A second phase of disproportionate Soviet influence came when both India and Egypt turned to Moscow for military, technical, and economic aid. India was virtually an ally of the Soviet Union from 1962 to 1977. The "special relationship" ended abruptly in 1977 when Morarji Desai defeated Indira Gandhi for the prime ministry. It was not revived when Mrs. Gandhi returned to power. The Soviet invasion of Afghanistan shocked India into decisive neutrality, and even into groping for a revival of normal relations with China.

Egypt's pro-Soviet period began in 1956 when Britain, France, and Israel invaded Egypt. It ended in 1972 when President Anwar al-Sadat expelled Soviet troops and turned to Washington for economic and military support.

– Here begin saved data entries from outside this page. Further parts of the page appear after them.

/-- Power, clock, thermal, laser and Vault commands leave the rest alone. A supply, clock, thermal or housekeeping event,
or a command of the laser-control outputs or the Vault, changes the registers named for it and, where one is named,
one unit; all else, the frame and every memory among it, is as before -/
def Obligations.FrameService : Prop :=
  (∀ (s : State), Gives (.crystalLoss) s fun t => Kept s t [CLK_STAT, CLK_LOSSCNT, PG_ISTAT P_CLK]) ∧
  (∀ (s : State), Gives (.crystalStart) s fun t => Kept s t [CLK_STAT]) ∧
  (∀ (s : State), Gives (.refclk100Loss) s fun t => Kept s t [CLK_STAT, CLK_LOSSCNT, PG_ISTAT P_CLK] (fun b c =>
      { b with host := { b.host with linkDown := c.host.linkDown } })) ∧
  (∀ (s : State), Gives (.refclk100Return) s fun t => Kept s t [CLK_STAT] (fun b c =>
      { b with host := { b.host with linkDown := c.host.linkDown } })) ∧
  (∀ (s : State), Gives (.refclk156Loss) s fun t => Kept s t ([CLK_STAT, CLK_LOSSCNT, PG_ISTAT P_CLK] ++ linkRegs)) ∧
  (∀ (s : State) (r : BitVec 11), Gives (.sequenceError r) s fun t => Kept s t [PWR_STAT]) ∧
  (∀ (s : State) (x y : BitVec 16), Gives (.holdUpMeasure x y) s fun t => Kept s t [PWR_HU, PWR_STAT, PG_ISTAT P_PWR]) ∧
  (∀ (s : State), Gives (.vcoreLow) s fun t => Kept s t [PWR_STAT, PG_ISTAT P_PWR]) ∧
  (∀ (s : State) (k : Fin 32) (x : BitVec 8), Gives (.vreqRaise k x) s fun t => Kept s t [PWR_MARGIN, PWR_VREQ,
      PG_ISTAT P_PWR] (fun b c => { b with pw := { b.pw with vreqAt := c.pw.vreqAt } })) ∧
  (∀ (s : State) (k : Fin 32) (x : BitVec 8), Gives (.criticalMargin k x) s fun t => Kept s t [PWR_MARGIN, PWR_STAT,
      PG_ISTAT P_PWR] (fun b c => { b with pw := { b.pw with critical := c.pw.critical } })) ∧
  (∀ (s : State), Gives (.dieRelease) s fun t => Kept s t [CLK_STAT, PWR_RAIL] (fun b c =>
      { b with pw := { b.pw with phase := c.pw.phase } })) ∧
  (∀ (s : State) (p : Fin 5), Gives (.pllRelock p) s fun t => Kept s t [] (fun b c =>
      { b with pw := { b.pw with pllLost := c.pw.pllLost } })) ∧
  (∀ (s : State), Gives (.lsafeNRelease) s fun t => Kept s t [LCO_LSTAT]) ∧
  (∀ (s : State), Gives (.laserDeadTimeEnd) s fun t => Kept s t [LCO_LSTAT] (fun b c =>
      { b with pw := { b.pw with startup := c.pw.startup } })) ∧
  (∀ (s : State) (ds : List (Fin 16)), Gives (.lightCheckComplete ds) s fun t => Kept s t ((List.range 72).map fun e
      => PG_ISTAT (P_LCK e)) (fun b c => { b with pw := { b.pw with startup := c.pw.startup, dark := c.pw.dark } })) ∧
  (∀ (s : State) (ts : List (BitVec 16)), Gives (.thermalSample ts) s fun t => Kept s t (THM_STAT :: THM_TTIME ::
      (List.range 96).map THM_T) (fun b c => { b with thm := c.thm })) ∧
  (∀ (s : State) (i : Fin 96), Gives (.sensorFault i) s fun t => Kept s t [THM_T i, THM_FAULT (i / 32), THM_STAT,
      PG_ISTAT P_THM] (fun b c => { b with thm := c.thm })) ∧
  (∀ (s : State) (i : Fin 96), Gives (.sensorFaultClear i) s fun t => Kept s t [THM_T i, THM_FAULT (i / 32), THM_STAT]) ∧
  (∀ (s : State), Gives (.levelChange) s fun t => Kept s t [THM_STAT, THM_TCNT, PG_ISTAT P_THM]) ∧
  (∀ (s : State) (ts : List (BitVec 8)), Gives (.hbmTemperatureRead ts) s fun t => Kept s t [THM_HBM, PG_ISTAT P_THM]) ∧
  (∀ (s : State) (m : Master) (v : Word), Gives (.thmLimWrite m v) s fun t => Kept s t (THM_LIM :: THM_STAT :: accRegs
      P_THM) (fun b c => { b with thm := c.thm })) ∧
  (∀ (s : State) (x : Bool), Gives (.hkScanTick x) s fun t => Kept s t [HK_TOVR] (fun b c => { b with hk := c.hk })) ∧
  (∀ (s : State) (x : Bool), Gives (.hkEventEdge x) s fun t => Kept s t [HK_EVLOST, PG_ISTAT P_HK] (fun b c =>
      { b with hk := c.hk })) ∧
  (∀ (s : State) (x : Bool), Gives (.hkEventConversion x) s fun t => Kept s t [HK_ABORTCNT] (fun b c =>
      { b with hk := c.hk })) ∧
  (∀ (s : State) (m : Master) (v : Word), Gives (.hkUrg m v) s fun t => Kept s t (HK_URGRES :: HK_ABORTCNT :: PG_ISTAT
      P_HK :: accRegs P_HK) (fun b c => { b with hk := c.hk })) ∧
  (∀ (s : State) (x : Bool) (code : BitVec 12), Gives (.hkConversionComplete x code) s fun t => Kept s t (HK_URGRES ::
      [PWR_VMEAS, PWR_STAT, PWR_HU, PWR_POWER, PG_ISTAT P_PWR, PG_ISTAT P_HK] ++ (List.range 16).map LCO_PSTAT ++
      (List.range 48).flatMap (fun k => [hkRes x k, hkLimst x k])) (fun b c =>
      { b with hk := c.hk, pins := c.pins, free := c.free })) ∧
  (∀ (s : State) (x y : BitVec 12), Gives (.hkCrossCheck x y) s fun t => Kept s t [HK_XRES, HK_STAT, HK_XFCNT, hkRes
      false 47, hkRes true 47, hkLimst false 47, hkLimst true 47, PG_ISTAT P_HK] (fun b c =>
      { b with hk := c.hk, pins := c.pins, free := c.free })) ∧
  (∀ (s : State) (n : Fin 16) (k : Fin 4), Gives (.lcoPinFault n k) s fun t => Kept s t (LCO_STAT :: LCO_FLTCNT ::
      PG_ISTAT P_LCO :: (List.range 16).map LCO_PSTAT) (fun b c => { b with pins := c.pins })) ∧
  (∀ (s : State) (m : Master) (n : Fin 16) (v : Word), Gives (.lcoSetWrite m n v) s fun t => Kept s t (LCO_SET n ::
      PG_COMMIT P_LCO :: accRegs P_LCO) (fun b c => { b with pins := c.pins })) ∧
  (∀ (s : State) (m : Master) (n : Fin 16) (v : Word), Gives (.lcoCfgWrite m n v) s fun t => Kept s t (LCO_CFG n ::
      LCO_STAT :: (List.range 16).map LCO_PSTAT ++ accRegs P_LCO) (fun b c => { b with pins := c.pins })) ∧
  (∀ (s : State) (m : Master) (n : Fin 16) (v : Word), Gives (.lcoClr m n v) s fun t => Kept s t (LCO_STAT ::
      (List.range 16).map LCO_PSTAT ++ accRegs P_LCO) (fun b c => { b with pins := c.pins })) ∧
  (∀ (s : State) (m : Master) (v : Word), Gives (.tieTest m v) s fun t => Kept s t (LCO_TIESTAT :: accRegs P_LCO)) ∧
  (∀ (s : State) (ps : List (Fin 16 × Fin 16 × BitVec 12)), Gives (.tieTestComplete ps) s fun t => Kept s t (LCO_TIESTAT :: LCO_STAT ::
      LCO_FLTCNT :: PG_ISTAT P_LCO :: (List.range 16).map LCO_PSTAT) (fun b c => { b with pins := c.pins })) ∧
  (∀ (s : State) (m : Master) (v : Word), Gives (.clrtrip m v) s fun t => Kept s t (LCO_LSTAT :: PG_ISTAT P_LCO ::
      accRegs P_LCO)) ∧
  (∀ (s : State) (m : Master) (v : Word), Gives (.vaultUpdate m v) s fun t => Kept s t (vaultRegs ++ accRegs P_VLT)
      (fun b c => { b with vlt := c.vlt })) ∧
  (∀ (s : State) (m : Master) (v : Word), Gives (.vaultAbort m v) s fun t => Kept s t (vaultRegs ++ accRegs P_VLT)
      (fun b c => { b with vlt := c.vlt })) ∧
  (∀ (s : State) (m : Master) (v : Word), Gives (.setwrite m v) s fun t => Kept s t (vaultRegs ++ accRegs P_VLT) (fun
      b c => { b with vlt := c.vlt })) ∧
  (∀ (s : State) (k : Fin 3), Gives (.vaultUpdateComplete k) s fun t => Kept s t (vaultRegs) (fun b c =>
      { b with vlt := c.vlt })) ∧
  (∀ (s : State) (k : Fin 3), Gives (.setwriteComplete k) s fun t => Kept s t (vaultRegs) (fun b c =>
      { b with vlt := c.vlt })) ∧
  (∀ (s : State), Gives (.setapplyComplete) s fun t => Kept s t (vaultRegs) (fun b c => { b with vlt := c.vlt }))

/-- Engine commands leave the rest alone. A command for one engine changes the registers named for it and that engine;
every other engine, register and unit and every byte of memory is as before -/
def Obligations.FrameEngines : Prop :=
  (∀ (s : State) (e : Fin 72), Gives (.dozeEntryComplete e) s fun t => (Kept s t [engState e] (fun b c =>
      { b with engs := c.engs })) ∧ ∀ k, k ≠ e →
    t.b.eng k = s.b.eng k) ∧
  (∀ (s : State) (e : Fin 72), Gives (.napEntryComplete e) s fun t => (Kept s t [engState e] (fun b c =>
      { b with engs := c.engs })) ∧ ∀ k, k ≠ e →
    t.b.eng k = s.b.eng k) ∧
  (∀ (s : State) (e : Fin 72), Gives (.napTimerExpiry e) s fun t => (Kept s t [engState e] (fun b c =>
      { b with engs := c.engs })) ∧ ∀ k, k ≠ e →
    t.b.eng k = s.b.eng k) ∧
  (∀ (s : State) (e : Fin 72), Gives (.wakeToDozeComplete e) s fun t => (Kept s t [engState e] (fun b c =>
      { b with engs := c.engs })) ∧ ∀ k, k ≠ e →
    t.b.eng k = s.b.eng k) ∧
  (∀ (s : State) (e : Fin 64), Gives (.refreshScanStart e) s fun t => (Kept s t [ENG_SCAN e] (fun b c =>
      { b with engs := c.engs })) ∧ ∀ k, k ≠ e →
    t.b.eng k = s.b.eng k) ∧
  (∀ (s : State) (e : Fin 64) (x : Nat) (y : List (Fin 102)), Gives (.refreshRowWrite e x y) s fun t => (Kept s t [ENG_SCAN e, PLT_CECNT
      (stackOf e), PLT_UECNT (stackOf e), PLT_UEADDR (stackOf e), PG_ISTAT (P_PLT (stackOf e)), PG_ISTAT (P_ENG e)]
      (fun b c => { b with engs := c.engs })) ∧ ∀ k, k ≠ e →
    t.b.eng k = s.b.eng k) ∧
  (∀ (s : State) (m : Master) (e : Fin 64) (v : Word), Gives (.engOscaleWrite m e v) s fun t => (Kept s t (ENG_OSCALE
      e :: accRegs (P_ENG e)) (fun b c => { b with engs := c.engs })) ∧ ∀ k, k ≠ e →
    t.b.eng k = s.b.eng k) ∧
  (∀ (s : State) (m : Master) (n : Fin 8) (v : Word), Gives (.denOscaleWrite m n v) s fun t => (Kept s t (DEN_OSCALE
      (64 + n) :: accRegs (P_DEN (64 + n))) (fun b c => { b with engs := c.engs })) ∧ ∀ k, k ≠ 64 + n →
    t.b.eng k = s.b.eng k) ∧
  (∀ (s : State) (e : Fin 72) (q : Fin 64), Gives (.exclusionExpiry e q) s fun t => (Kept s t [LCK_R_STATE e q] (fun b
      c => { b with engs := c.engs })) ∧ ∀ k, k ≠ e →
    t.b.eng k = s.b.eng k) ∧
  (∀ (s : State) (m : Master) (e : Fin 72) (q : Fin 64) (v : Word), Gives (.lckRSwordWrite m e q v) s fun t => (Kept s
      t (LCK_R_SWORD e q :: accRegs (LCK_R_SWORD e q)) (fun b c => { b with engs := c.engs })) ∧ ∀ k, k ≠ e →
    t.b.eng k = s.b.eng k) ∧
  (∀ (s : State) (e : Fin 72) (q : Fin 64), Gives (.calBackoffExpiry e q) s fun t => (Kept s t [] (fun b c =>
      { b with engs := c.engs })) ∧ ∀ k, k ≠ e →
    t.b.eng k = s.b.eng k) ∧
  (∀ (s : State) (e : Fin 72), Gives (.searchStartAfterWait e) s fun t => (Kept s t [ENG_HELD e] (fun b c =>
      { b with engs := c.engs })) ∧ ∀ k, k ≠ e →
    t.b.eng k = s.b.eng k) ∧
  (∀ (s : State) (m : Master) (e : Fin 72) (v : Word), Gives (.asgDataWrite m e v) s fun t => (Kept s t (ASG_ADDR e ::
      ASG_STAT e :: accRegs (ASG_DATA e)) (fun b c => { b with engs := c.engs })) ∧ ∀ k, k ≠ e →
    t.b.eng k = s.b.eng k) ∧
  (∀ (s : State) (m : Master) (n : Fin 8) (v : Word), Gives (.denTblDataWrite m n v) s fun t => (Kept s t
      (DEN_TBL_ADDR (64 + n) :: DEN_TBL_STAT (64 + n) :: accRegs (P_DEN (64 + n))) (fun b c =>
      { b with engs := c.engs })) ∧ ∀ k, k ≠ 64 + n →
    t.b.eng k = s.b.eng k) ∧
  (∀ (s : State) (e : Fin 72), Gives (.lockWindowClose e) s fun t => (Kept s t [ebud e 1, ebud e 3] (fun b c =>
      { b with engs := c.engs })) ∧ ∀ k, k ≠ e →
    t.b.eng k = s.b.eng k) ∧
  (∀ (s : State) (e : Fin 72) (x : BitVec 16), Gives (.totalRecompute e x) s fun t => Kept s t [ebud e 1, ebud e 3]) ∧
  (∀ (s : State) (m : Master) (st : Fin 4) (v : Word), Gives (.asyReq m st v) s fun t => (Kept s t (PG_ISTAT (P_ASY
      st) :: accRegs (P_ASY st)) (fun b c => { b with engs := c.engs })) ∧ ∀ k, k ≠ engAt st (fld v 0 5) →
    t.b.eng k = s.b.eng k) ∧
  (∀ (s : State) (m : Master) (e : Fin 72) (v : Word), Gives (.trmRowArm m e v) s fun t => Kept s t (TRM_CTRL e ::
      TRM_STAT e :: accRegs (TRM_CTRL e))) ∧
  (∀ (s : State) (m : Master) (e : Fin 72) (v : Word), Gives (.trmModArm m e v) s fun t => Kept s t (TRM_CTRL e ::
      TRM_STAT e :: accRegs (TRM_CTRL e))) ∧
  (∀ (s : State) (m : Master) (n : Fin 8), Gives (.denTblArm m n) s fun t => Kept s t (DEN_TBL_CTRL (64 + n) ::
      DEN_TBL_STAT (64 + n) :: PG_ISTAT (P_DEN (64 + n)) :: accRegs (P_DEN (64 + n)))) ∧
  (∀ (s : State) (st : Fin 4), Gives (.heaterPwmPeriod st) s fun t => (Kept s t (HTR_STAT st :: HTR_LIMITCNT st ::
      HTR_SKIPCNT st :: PG_ISTAT (P_HTR st) ::
      ((List.range 516).map (HTR_DUTY st) ++
      (List.range 1032).map fun i => LCK_R_HEAT (loopOf st i).1 (loopOf st i).2)) (fun b c =>
      { b with engs := c.engs })) ∧ ∀ k, stackOf k ≠ st →
    t.b.eng k = s.b.eng k) ∧
  (∀ (s : State) (st : Fin 4), Gives (.heaterStowHoldExpiry st) s fun t => (Kept s t ((List.range 1032).map fun i =>
      LCK_R_HEAT (loopOf st i).1 (loopOf st i).2) (fun b c => { b with engs := c.engs })) ∧ ∀ k, stackOf k ≠ st →
    t.b.eng k = s.b.eng k) ∧
  (∀ (s : State) (st : Fin 4), Gives (.calTempCheck st) s fun t => (Kept s t ((List.range 18).map fun k => ebud (engAt
      st k) 3) (fun b c => { b with engs := c.engs })) ∧ ∀ k, stackOf k ≠ st →
    t.b.eng k = s.b.eng k) ∧
  (∀ (s : State) (m : Master) (st : Fin 4) (v : Word), Gives (.htrTestWrite m st v) s fun t => Kept s t (HTR_TEST st
      :: (List.range 72).flatMap (fun e => LCK_STAT e :: LCK_UNLK_LO e :: LCK_UNLK_HI e :: (List.range 64).map
      (LCK_R_STATE e)) ++ accRegs (P_HTR st)))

In the meantime there have been other lesser changes affecting the balance of power in the world. In 1977 the revolutionary government of Col. Mengistu Haile Mariam in Ethiopia broke off the older relationship with the US and signed up with Moscow. But this caused Somalia, which had been a Soviet client, to switch sides and turn to Washington. In 1975 both Angola and Mozambique signed up with Moscow.

There are now 15 countries in the world which at one time were members of the Soviet power system, but have broken away from it. The most important are China , India, Indonesia, Egypt, and Yugoslavia. The others are: Albania, Algeria, Bangladesh, Ghana, Guinea, Iraq, Mali, Somalia, Sudan, and North Yemen.

Moscow today controls about 6 percent of the population of the world and about 5.5 percent of the gross national product (apart from the USSR). In terms of power it stands today at about 20 percent against 70 percent for the Western democracies plus Japan and China. The trend of Soviet influence has been declining since India pulled away. It is of course far below its peak when both China and Indonesia were in the Soviet orbit.

The idea that Moscow has been enjoying a "winning streak" is not based on fact. It probably belongs under a listing of pious beliefs.